Elasticsearch Elasticsearch Aggregation Query

By Opster Team

Updated: Aug 26, 2023

| 2 min read

Quick Links

Introduction

Elasticsearch aggregation queries are a cornerstone of advanced data analysis, enabling users to extract complex and detailed insights from their data. Aggregations provide a way to group and extract statistics from your data, and they come in various flavors, including metrics, bucketing, and pipeline aggregations.

Metrics aggregations

Metrics aggregations are used to compute metrics over a set of documents. They include simple ones like min, max, sum, and average, as well as more complex ones like stats, extended stats, and percentiles.

For instance, if you want to find the average price of all products in your e-commerce store, you could use the following aggregation query:

json
GET /products/_search
{
  "size": 0,
  "aggs": {
    "average_price": {
      "avg": {
        "field": "price"
      }
    }
  }
}

In this example, the “size”: 0 parameter is used to return only aggregation results and not any documents. The “average_price” aggregation calculates the average value of the “price” field across all documents.

Bucketing aggregations

Bucketing aggregations, on the other hand, are used to group documents into buckets based on certain criteria. Common types of bucketing aggregations include terms, date histogram, and range.

For example, to group products by category, you could use a terms aggregation like this:

json
GET /products/_search
{
  "size": 0,
  "aggs": {
    "products_by_category": {
      "terms": {
        "field": "category.keyword"
      }
    }
  }
}

In this query, the “products_by_category” aggregation creates a bucket for each unique value of the “category.keyword” field.

Pipeline aggregations

Pipeline aggregations, which operate on the results of other aggregations, provide a way to create more complex analytics. They include derivatives, moving averages, and bucket scripts.

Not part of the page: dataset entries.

-- ==== Sys2Proof/Syntax.lean ====
section
/-! DEFINITION. The abstract syntax: one constructor per row of spec/opcode_table.json.

Rows 0 to 246 are the encoded instructions. Their operands are the raw operand fields of the
encoding, as natural numbers under the table's own field names (R23 to R31; `jj` is the field j of
GETS and PUTS); a signed field is read as signed where the meaning uses it. Rows 247 to 367 are the
device's own steps (file 95: each row is one step, whole and indivisible). They have no word and take
no operand here; what a step acts on (a core, a thread, an operation in flight, a register access)
stands in the state as its arguments, in the order that each docstring names: `core` is a core key
(1024 × die + L, or 4096 + n for hub core n), `thread` a thread number on it, `flight` an operation
travelling between agents, `entry` a put-and-get queue entry, `master` the master of a hub register
access (R434). The instructions with operand fields come first: the compiler numbers only so many
constructors that carry data. -/

namespace Sys2Proof
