-- ==== Sys2Proof/WellFormed.lean ====
section
/-! DEFINITION. Which terms of `Instr` an encoding can stand for: every operand fits its field
(R23 to R31), and the sub-operation values that R25, R31, R41, R162, R188 and R246 leave unassigned,
the reserved q values of PART (R134) and the word 0x0000 (R27) are excluded. A device step has no
encoding; it is well formed as it stands. -/

namespace Sys2Proof
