/-- Major 0x15 (R37). -/
def decodeExt (w : Nat) : Except DecodeError Instr :=
  match field w 25 2 with
  | 0 => unlessReserved (field w 19 3) (.ok (.exti (field w 22 3) (field w 17 2) (field w 1 16)))
  | 1 => unlessReserved (field w 1 16) (.ok (.extr (field w 22 3) (field w 17 5)))
  | _ => .error .illegalWord

/-- Major 0x16 (R134). -/
def decodeThread (w : Nat) : Except DecodeError Instr :=
  match field w 4 8 with
  | 0 => .ok (.spawn (field w 22 5) (field w 17 5) (field w 12 5) (field w 1 3))
  | 1 => unlessReserved (field w 1 3 + field w 12 5 + field w 22 5) (.ok (.quit (field w 17 5)))
  | 2 => unlessReserved (field w 17 5) (.ok (.reap (field w 22 5) (field w 12 5) (field w 1 3)))
  | 3 => unlessReserved (field w 12 5 + field w 22 5) (.ok (.kill (field w 17 5) (field w 1 3)))
  | 5 => unlessReserved (field w 1 3 + field w 12 5) (.ok (.pri (field w 22 5) (field w 17 5)))
  | 6 => unlessReserved (field w 12 5 + field w 22 5) (.ok (.migrate (field w 17 5) (field w 1 3)))
  | 7 => unlessReserved (field w 12 5 + field w 22 5) (.ok (.wake (field w 17 5) (field w 1 3)))
  | 8 => unlessReserved (field w 1 3 + field w 12 5 + field w 22 5) (.ok (.join (field w 17 5)))
  | 11 => unlessReserved (field w 12 15) (.ok (.bartry (field w 1 3)))
  | 12 => unlessReserved (field w 22 5) (.ok (.gang (field w 17 5) (field w 12 5) (field w 1 3)))
  | 14 => unlessReserved (field w 1 3 / 2) (.ok (.part (field w 22 5) (field w 17 5) (field w 12 5) (field w 1 3)))
  | 4 => unlessReserved (field w 1 3 + field w 12 15) (.ok .yield)
  | 9 => unlessReserved (field w 1 3 + field w 12 15) (.ok .leave)
  | 10 => unlessReserved (field w 1 3 + field w 12 15) (.ok .bar)
  | 13 => unlessReserved (field w 1 3 + field w 12 15) (.ok .ungang)
  | _ => .error .illegalWord

/-- Major 0x17 (R216). -/
def decodeCopy (w : Nat) : Except DecodeError Instr :=
  match field w 4 8 with
  | 0 => .ok (.get (field w 21 6) (field w 17 4) (field w 12 5) (field w 1 3))
  | 1 => .ok (.put (field w 21 6) (field w 17 4) (field w 12 5) (field w 1 3))
  | 2 => if field w 1 3 < 5 then .ok (.gets (field w 21 6) (field w 17 4) (field w 14 3) (field w 12 2) (field w 1 3)) else .error .illegalWord
  | 3 => if field w 1 3 < 5 then .ok (.puts (field w 21 6) (field w 17 4) (field w 14 3) (field w 12 2) (field w 1 3)) else .error .illegalWord
  | 4 => .ok (.rput (field w 21 6) (field w 17 4) (field w 12 5) (field w 1 3))
  | 8 => .ok (.gamoAdd (field w 21 6) (field w 17 4) (field w 13 4) (field w 12 1) (field w 1 3))
  | 9 => .ok (.gamoAnd (field w 21 6) (field w 17 4) (field w 13 4) (field w 12 1) (field w 1 3))
  | 10 => .ok (.gamoOr (field w 21 6) (field w 17 4) (field w 13 4) (field w 12 1) (field w 1 3))
  | 11 => .ok (.gamoXor (field w 21 6) (field w 17 4) (field w 13 4) (field w 12 1) (field w 1 3))
  | 12 => .ok (.gamoMin (field w 21 6) (field w 17 4) (field w 13 4) (field w 12 1) (field w 1 3))
  | 13 => .ok (.gamoMax (field w 21 6) (field w 17 4) (field w 13 4) (field w 12 1) (field w 1 3))
  | 14 => .ok (.gamoMinn (field w 21 6) (field w 17 4) (field w 13 4) (field w 12 1) (field w 1 3))
  | 15 => .ok (.gamoMaxn (field w 21 6) (field w 17 4) (field w 13 4) (field w 12 1) (field w 1 3))
  | 16 => .ok (.gamoSwap (field w 21 6) (field w 17 4) (field w 13 4) (field w 12 1) (field w 1 3))
  | 32 => unlessReserved (field w 22 5) (.ok (.kadd (field w 17 5) (field w 12 5) (field w 1 3)))
  | 33 => unlessReserved (field w 1 3 + field w 12 4) (.ok (.kset (field w 21 6) (field w 16 5)))
  | 34 => unlessReserved (field w 1 3 + field w 12 4) (.ok (.kread (field w 21 6) (field w 16 5)))
  | 40 => unlessReserved (field w 13 4) (.ok (.tierpf (field w 21 6) (field w 17 4) (field w 12 1) (field w 1 3)))
  | 48 => unlessReserved (field w 1 3 + field w 12 10) (.ok (.qstat (field w 22 5)))
  | _ => .error .illegalWord

/-- Major 0x18 (R235). -/
def decodeOrder (w : Nat) : Except DecodeError Instr :=
  match field w 4 8 with
  | 0 => .ok (.bind (field w 22 5) (field w 17 5) (field w 12 5) (field w 1 3))
  | 1 => .ok (.unbind (field w 22 5) (field w 17 5) (field w 12 5) (field w 1 3))
  | 2 => unlessReserved (field w 1 3 + field w 22 5) (.ok (.acqX (field w 17 5) (field w 12 5)))
  | 3 => unlessReserved (field w 1 3 + field w 22 5) (.ok (.acqS (field w 17 5) (field w 12 5)))
  | 4 => unlessReserved (field w 1 3 + field w 12 5 + field w 22 5) (.ok (.rel (field w 17 5)))
  | 16 => unlessReserved (field w 1 3 + field w 12 5 + field w 22 5) (.ok (.waitn (field w 17 5)))
  | 17 => unlessReserved (field w 1 3 + field w 12 4) (.ok (.waitc (field w 21 6) (field w 16 5)))
  | 24 => if (field w 1 3 = 2 ∨ field w 1 3 = 3 ∨ field w 1 3 = 6 ∨ field w 1 3 = 7) then .ok (.rcas (field w 22 5) (field w 17 5) (field w 12 5) (field w 1 3)) else .error .illegalWord
  | 32 => if (field w 1 3 = 2 ∨ field w 1 3 = 3 ∨ field w 1 3 = 6 ∨ field w 1 3 = 7) then .ok (.ramoAdd (field w 22 5) (field w 17 5) (field w 12 5) (field w 1 3)) else .error .illegalWord
  | 33 => if (field w 1 3 = 2 ∨ field w 1 3 = 3 ∨ field w 1 3 = 6 ∨ field w 1 3 = 7) then .ok (.ramoAnd (field w 22 5) (field w 17 5) (field w 12 5) (field w 1 3)) else .error .illegalWord
  | 34 => if (field w 1 3 = 2 ∨ field w 1 3 = 3 ∨ field w 1 3 = 6 ∨ field w 1 3 = 7) then .ok (.ramoOr (field w 22 5) (field w 17 5) (field w 12 5) (field w 1 3)) else .error .illegalWord
  | 35 => if (field w 1 3 = 2 ∨ field w 1 3 = 3 ∨ field w 1 3 = 6 ∨ field w 1 3 = 7) then .ok (.ramoXor (field w 22 5) (field w 17 5) (field w 12 5) (field w 1 3)) else .error .illegalWord
  | 36 => if (field w 1 3 = 2 ∨ field w 1 3 = 3 ∨ field w 1 3 = 6 ∨ field w 1 3 = 7) then .ok (.ramoMin (field w 22 5) (field w 17 5) (field w 12 5) (field w 1 3)) else .error .illegalWord
  | 37 => if (field w 1 3 = 2 ∨ field w 1 3 = 3 ∨ field w 1 3 = 6 ∨ field w 1 3 = 7) then .ok (.ramoMax (field w 22 5) (field w 17 5) (field w 12 5) (field w 1 3)) else .error .illegalWord
  | 38 => if (field w 1 3 = 2 ∨ field w 1 3 = 3 ∨ field w 1 3 = 6 ∨ field w 1 3 = 7) then .ok (.ramoMinn (field w 22 5) (field w 17 5) (field w 12 5) (field w 1 3)) else .error .illegalWord
  | 39 => if (field w 1 3 = 2 ∨ field w 1 3 = 3 ∨ field w 1 3 = 6 ∨ field w 1 3 = 7) then .ok (.ramoMaxn (field w 22 5) (field w 17 5) (field w 12 5) (field w 1 3)) else .error .illegalWord
  | 40 => if (field w 1 3 = 2 ∨ field w 1 3 = 3 ∨ field w 1 3 = 6 ∨ field w 1 3 = 7) then .ok (.ramoSwap (field w 22 5) (field w 17 5) (field w 12 5) (field w 1 3)) else .error .illegalWord
  | 48 => unlessReserved (field w 12 2) (.ok (.iflush (field w 21 6) (field w 16 5) (field w 14 2) (field w 1 3)))
  | 8 => unlessReserved (field w 1 3 + field w 12 15) (.ok .fenceCore)
  | 9 => unlessReserved (field w 1 3 + field w 12 15) (.ok .fenceClus)
  | 10 => unlessReserved (field w 1 3 + field w 12 15) (.ok .fenceDev)
  | 11 => unlessReserved (field w 1 3 + field w 12 15) (.ok .fenceDom)
  | _ => .error .illegalWord
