-- ==== Sys2Proof/Machine/State.lean ====
section
/-! DEFINITION. The state of the device as plain data: thread contexts, cores, clusters, dies, the hub,
the platform, memory, the operations in flight between agents, and the machine's own schedule.

Names follow the spec. A register whose fields software reads and writes whole stays a bit vector; what
exists only inside the machine is an inductive type, a number or a list. Registers and memories that
read as a default where nothing is listed are `Map`s in canonical form. -/

namespace Sys2Proof.Machine

/-- The reasons of R371, in the order of their numbers 0 to 95. -/
inductive Reason where
  | illegalWord | reservedField | privileged | fetchMisaligned | fetchFault | extInvalid
  | registerInvalid | immediateRange | breakpoint | watchpoint | singleStep | softwareTrap
  | environmentCall | contextZeroOnly | gangBroken | gangForbidden | divideByZero | subnormalOperand
  | fpInvalid | fpDivideByZero | fpOverflow | fpUnderflow | fpInexact | formatUnsupported
  | scaleInvalid | convertRange | transformSize | transformLayout | lsRange | lsMisaligned
  | lsUncorrectable | lsRetired | feWaitLimit | feWatchedWrite | feStateInvalid | amoMisaligned
  | accRange | accPoisoned | planeEmpty | footprintWrap | pageNotPresent | pagePermission
  | addressNoncanonical | deedNotHeld | deedRecalled | deedRevoked | deedScrubbing | tierUnavailable
  | dramUncorrectable | remoteUnreachable | remoteDenied | shapeInvalid | globalAmoMisaligned
  | copyDestinationInvalid | counterIndex | crewInvalid | crewNotMember | crewCoresidency
  | syncObjectUnbound | releaseNotHeld | channelUnbound | channelDeadlock | migrateRefused
  | wakeInvalid | remoteAtomicTimeout | timelineFault | matrixOperandUe | matrixShape
  | matrixFormatMismatch | sparseMetadata | taskRecordInvalid | taskFootprintInvalid
  | taskSpeculativeForbidden | taskAbortLimit | stageUndefined | stageKeyRange | roleSpillFault
  | stageRecordMalformed | preempt | saveAreaFault | saveAreaExhausted | restoreInvalid
  | tokenMismatch | heatExpired | partitionFence | recallNotice | deedBreach | watchdog
  | snapshotTaken | virtualInterrupt | coreRetired | thermalThrottle | thermalShutdownPending
  | firmwareNotice | externalInterrupt | machineCheck
  deriving DecidableEq, Repr

/-- The origin of a cause (R369). -/
inductive Origin where
  | execute | access | remote | async
  deriving DecidableEq, Repr

/-- Why a step stops the machine. -/
inductive Fault where
  /-- Raised by `step` when the device has no power or has shut down (R429, R437) and no input is
  waiting: nothing happens until a reset. Safe: the device performs no step either. -/
  | deviceOff
  deriving DecidableEq, Repr

/-- Why a step has no meaning. -/
inductive Refusal where
  /-- Raised by an arm of `exec` whose instruction has no meaning yet. Safe: nothing is claimed. -/
  | notModelled (mnemonic : String)
  deriving DecidableEq, Repr

/-- Who acts: a thread of a core. -/
structure Actor where
  core : Nat
  thread : Nat
  deriving DecidableEq, Repr

/-- A step that is due, with its arguments (the machine's own schedule, DESIGN CHOICE, log entry 2). -/
structure Due where
  at_ : Nat
  step : Instr
  args : List Nat
  deriving DecidableEq, Repr
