/-! ### The thread that a handle names -/

/-- Whether the thread of a handle has been accepted elsewhere under a new handle (R144). -/
def Core.hasMoved (c : Core) (h : Nat) : Bool := c.forwards.any fun f => f.old == h && f.new != h

/-- The resident thread with this handle (R124). -/
def State.threadOf (s : State) (h : Nat) : Option Actor :=
  match handleCore h with
  | some k =>
    let a : Actor := ⟨k, handleThread h⟩
    match s.ctx? a with
    | some c => if c.handle = h ∧ (s.core k).hasMoved h = false then some a else none
    | none => none
  | none => none

/-- The thread that answers to a handle, through at most `n` forwarding entries (R144). -/
def State.ownerIn (s : State) : Nat → Nat → Option Actor
  | 0, h => s.threadOf h
  | n + 1, h => match s.threadOf h with
    | some a => some a
    | none => match handleCore h with
      | some k => match (s.core k).forwards.find? fun f => f.old == h && f.new != h with
        | some f => s.ownerIn n f.new
        | none => none
      | none => none

/-- The thread that answers to a handle (R144). -/
def State.ownerOf (s : State) (h : Nat) : Option Actor := s.ownerIn 8 h

/-! ### Bytes -/

/-- The little-endian number in `n` bytes at `x`. -/
def readBytes (m : Map Byte) (x : Nat) : Nat → Nat
  | 0 => 0
  | n + 1 => (Map.get 0 m x).toNat + 256 * readBytes m (x + 1) n

/-- The low `n` bytes of `v` written at `x`, little-endian. -/
def writeBytes (m : Map Byte) (x : Nat) : Nat → Nat → Map Byte
  | 0, _ => m
  | n + 1, v => writeBytes (Map.set 0 m x (BitVec.ofNat 8 v)) (x + 1) n (v / 256)

/-- The bytes at `x`, `n` of them. -/
def getBytes (m : Map Byte) (x : Nat) : Nat → List Byte
  | 0 => []
  | n + 1 => Map.get 0 m x :: getBytes m (x + 1) n

/-- A list of bytes written at `x` upward. -/
def putBytes (m : Map Byte) (x : Nat) : List Byte → Map Byte
  | [] => m
  | b :: bs => putBytes (Map.set 0 m x b) (x + 1) bs

/-- The canonical form of a byte memory. (DESIGN CHOICE, log entry 35.) -/
def Memory.wf (m : Map Byte) : Bool := Map.wf 0 m

/-- The number that a list of bytes spells, little-endian. -/
def natOfBytes : List Byte → Nat
  | [] => 0
  | b :: bs => b.toNat + 256 * natOfBytes bs

/-- The low `n` bytes of a number, little-endian. -/
def bytesOfNat : Nat → Nat → List Byte
  | 0, _ => []
  | n + 1, v => BitVec.ofNat 8 v :: bytesOfNat n (v / 256)

/-! ### The local store (chapter 08) -/

/-- A word's state code (R181); full where nothing is listed (R182). -/
def Core.wordState (c : Core) (w : Nat) : BitVec 2 := Map.get 1 c.lsState w

/-- The 32-bit words, by number, that bytes `x` to `x + n - 1` touch. -/
def wordsOf (x n : Nat) : List Nat := if n = 0 then [] else (List.range ((x + n - 1) / 4 - x / 4 + 1)).map (x / 4 + ·)

/-- The address of the first word of an access that holds an uncorrectable error (R183). -/
def Core.badWord (c : Core) (x n : Nat) : Option Nat :=
  ((wordsOf x n).find? fun w => c.lsBad.contains w).map (4 * ·)

/-- The number in `n` bytes of a core's local store. -/
def Core.lsRead (c : Core) (x n : Nat) : Nat := readBytes c.ls x n
/-- Bytes written into a core's local store, word states unchanged. -/
def Core.lsWrite (c : Core) (x n v : Nat) : Core := { c with ls := writeBytes c.ls x n v }
/-- A list of bytes written into a core's local store, word states unchanged. -/
def Core.lsPut (c : Core) (x : Nat) (bs : List Byte) : Core := { c with ls := putBytes c.ls x bs }

/-! ### The machine's schedule -/

/-- A step made due `delay` cycles from now. (DESIGN CHOICE, log entry 2.) -/
def State.post (s : State) (delay : Nat) (step : Instr) (args : List Nat) : State :=
  { s with agenda := s.agenda ++ [⟨s.now + delay, step, args⟩] }

/-- The entry of a core's queue with this number. -/
def State.entry? (s : State) (k id : Nat) : Option Entry := (s.core k).queue.find? fun e => e.id == id

/-- The order of service of an entry: EFF, which is 9 after a wait of 4,096 cycles (R132). -/
def serviceEff (now : Nat) (e : Entry) : Nat := if e.since + 4096 ≤ now then 9 else e.eff

/-- The thread that an operation in flight will answer to, if it will answer. -/
def Payload.answersTo : Payload → Option Actor
  | .atomic a .. | .atomicReply a .. | .cancel a | .ack a _ | .spawn a .. | .spawnReply a .. | .kill a ..
  | .killReply a .. | .migrate a .. | .migrateReply a .. | .binding a .. | .lock a .. | .lockAnswer a ..
  | .release a .. | .releaseAnswer a .. | .message a .. | .messageReply a .. | .status a .. | .plain a ..
  | .post a .. | .timeline a .. => some a
  | _ => none

/-- The EFF that an operation is issued with: that of its entry, or of the thread that it serves (R132); 0 for what the hub sends
of its own. (DEDUCED, log entry 52.) -/
def State.sendEff (s : State) (p : Payload) : Nat :=
  match p with
  | .rput k id .. | .increment k id .. => ((s.entry? k id).map (serviceEff s.now)).getD 0
  | .grant a .. => (s.ctx a).eff
  | p => (p.answersTo.map fun a => (s.ctx a).eff).getD 0

/-- An operation sent toward another agent with an EFF; the step that receives it is due (R132, R233). -/
def State.sendAt (s : State) (eff : Nat) (cls : NetClass) (src dst handle : Nat) (p : Payload) (step : Instr) : State :=
  State.post { s with net := s.net ++ [⟨s.ids, cls, src, dst, handle, p, eff⟩], ids := s.ids + 1 } 0 step [s.ids]

/-- An operation sent toward another agent, for its entry or its thread (R132, R233). -/
def State.send (s : State) (cls : NetClass) (src dst handle : Nat) (p : Payload) (step : Instr) : State :=
  s.sendAt (s.sendEff p) cls src dst handle p step

/-- The mark of an agent of another device, to which its number is added. -/
def elsewhere : Nat := 2 ^ 20

/-- Whether a space's traffic may use the links to other devices: in a heat, only in the tenant's slots (R412, R414). -/
def State.linkAllowed (s : State) (space : Nat) : Bool :=
  match (s.part space).heat with
  | some h => decide (64 ≤ space) || h.linkSlots.getLsbD s.hub.linkOpen
  | none => true

/-- The operation with this number, if it may arrive: no earlier one of its class, source and destination is
still on its way (R233), and one from another device has its link slot (R414). -/
def State.arriving (s : State) (id : Nat) : Option Flight :=
  match s.net.find? fun f => f.id == id with
  | some f =>
    if elsewhere ≤ f.src ∧ s.linkAllowed (s.spaceOf f.dst) = false then none
    else if s.net.any fun e => decide (e.id < id) && decide (e.cls = f.cls) && e.src == f.src && e.dst == f.dst then none
    else some f
  | none => none

/-- The state with an operation no longer in flight. -/
def State.landed (s : State) (id : Nat) : State := { s with net := s.net.filter fun f => f.id != id }

/-- The step that receives an operation in flight: it acts once the operation may arrive, and is due again while an
earlier one is on its way (R233). -/
def onFlight (step : Instr) (go : Flight → State → Option State) (s : State) : State :=
  match s.arriving (s.arg 0) with
  | some f => (go f (s.landed f.id)).getD s
  | none => if s.net.any fun f => f.id == s.arg 0 then s.post 1 step [s.arg 0] else s

/-- The thread whose remote atomic, message, posted task or supervisor operation an operation in flight belongs to. -/
def Payload.exchangeOf : Payload → Option Actor
  | .atomic a .. | .atomicReply a .. | .cancel a | .message a .. | .messageReply a .. | .post a .. | .status a .. => some a
  | _ => none

/-- Whether a thread is parked for the reply to its remote atomic or message, its TPOST or its supervisor operation, which a save
and a pre-emption wait for (R247, R317, R349, R403). -/
def awaitsReply (s : State) (a : Actor) (c : Ctx) : Bool :=
  c.parkReason == 9 && (c.timeoutAt.isSome || s.net.any fun f => f.payload.exchangeOf == some a)

/-- Whether a thread has reached an instruction boundary (R106, R177, R247, R389): the occupancy of its last instruction has
passed and no engine holds it, or it is parked or held. -/
def hasReached (s : State) (a : Actor) (c : Ctx) : Bool :=
  match c.status with
  | .running => decide (c.readyAt ≤ s.now) && !(s.core a.core).holds a.thread
  | .parked => !awaitsReply s a c
  | .held _ _ | .draining _ _ => true
  | .waiting | .divWait => false

/-- Whether a thread is halted: a debugger halts it, and it has stopped as for a heat switch (R389, R393). -/
def isHalted (s : State) (a : Actor) (c : Ctx) : Bool := (s.core a.core).halts a.thread c && hasReached s a c

/-- Whether a thread is held or halted (R385). -/
def isHeldOrHalted (s : State) (a : Actor) : Bool :=
  isHalted s a (s.ctx a) || match (s.ctx a).status with
    | .held _ _ => true
    | _ => false

/-- A running number that names an entry, a footprint or an attempt. -/
def State.newId (s : State) : Nat × State := (s.ids, { s with ids := s.ids + 1 })

/-! ### How an instruction ends -/

/-- The core notes the slot that issued (R17). -/
def State.issued (s : State) : State :=
  s.setHere { s.here with lastSlot := s.me.slot, nextIssue := s.now + 1 }

/-- The instruction completes and the PC becomes `pc`; the context is not ready for `occ` cycles (R103). -/
def goTo (pc : Word) (occ : Nat) (s : State) : State :=
  let s := s.setHere { s.here with instret := s.here.instret + 1, lastSlot := s.me.slot, nextIssue := s.now + 1 }
  s.onMe fun c => { c with pc := pc, readyAt := s.now + occ, wait := none }

/-- The instruction, `len` bytes long, completes. -/
def retire (len occ : Nat) (s : State) : State := goTo (s.me.pc + word len) occ s

/-- The context is not ready: the instruction has no effect now and is tried again. -/
def stall (s : State) : State := s.onMe fun c => { c with readyAt := s.now + 1 }

/-- The thread parks before the instruction's effect; it will execute the instruction again (R128), not before 4 cycles have
passed since this issue (R17, R129). -/
def parkAt (reason arg : Nat) (s : State) : State :=
  s.issued.onMe fun c => { c with
    status := .parked
    park := BitVec.ofNat 32 (reason + 256 * arg)
    readyAt := s.now + 4 }

/-- The thread parks after the instruction, whose reply or event will end the park. -/
def parkAfter (len occ reason arg : Nat) (s : State) : State :=
  (retire len occ s).onMe fun c => { c with status := .parked, park := BitVec.ofNat 32 (reason + 256 * arg) }

/-- The context waits for an answer after the instruction; this is not a park. -/
def waitAfter (len occ : Nat) (s : State) : State :=
  (retire len occ s).onMe fun c => { c with status := .waiting }

/-- A park or wait ends: the thread is ready from the next cycle, PENDING if it is in the wings (R129). -/
def resume (now : Nat) (c : Ctx) : Ctx :=
  match c.status with
  | .parked | .waiting =>
    { c with
      status := .running
      park := 0
      timeoutAt := none
      called := false
      throttled := false
      readyAt := max c.readyAt (now + 1)
      place := match c.place with
        | .wings _ => .wings now
        | p => p }
  | _ => c

/-- A park or wait of a thread ends. -/
def State.wake (s : State) (a : Actor) : State := s.onCtx a (resume s.now)

/-- A change applied to every context of a core. -/
def Core.mapCtx (c : Core) (f : Nat → Ctx → Ctx) : Core := { c with threads := c.threads.map fun e => (e.1, f e.1 e.2) }

/-- Whether a thread waits in the wings, or on its way there, since its wait limit (R192): only WAKE or R195 ends that park. -/
def Ctx.isLimited (x : Ctx) : Bool := !x.isLive && match x.wait with
  | some w => w.limited
  | none => false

For instance, to calculate the monthly growth rate of sales, you could use a derivative pipeline aggregation on a date histogram of sales like this:

json
GET /sales/_search
{
  "size": 0,
  "aggs": {
    "sales_over_time": {
      "date_histogram": {
        "field": "date",
        "calendar_interval": "month"
      },
      "aggs": {
        "sales": {
          "sum": {
            "field": "amount"
          }
        },
        "sales_growth": {
          "derivative": {
            "buckets_path": "sales"
          }
        }
      }
    }
  }
}

In this query, the “sales_over_time” aggregation creates a bucket for each month, and the “sales” sub-aggregation calculates the total sales for each month. The “sales_growth” pipeline aggregation then calculates the month-over-month growth in sales.

Nested aggregations

Elasticsearch also supports nested aggregations, allowing you to compute aggregations within buckets. This is particularly useful when dealing with hierarchical or multi-level data.

For example, to find the average price of products within each category, you could use a nested terms and average aggregation like this:

json
GET /products/_search
{
  "size": 0,
  "aggs": {
    "products_by_category": {
      "terms": {
        "field": "category.keyword"
      },
      "aggs": {
        "average_price": {
          "avg": {
            "field": "price"
          }
        }
      }
    }
  }
}

In this query, the “products_by_category” aggregation creates a bucket for each category, and the “average_price” sub-aggregation calculates the average price within each category.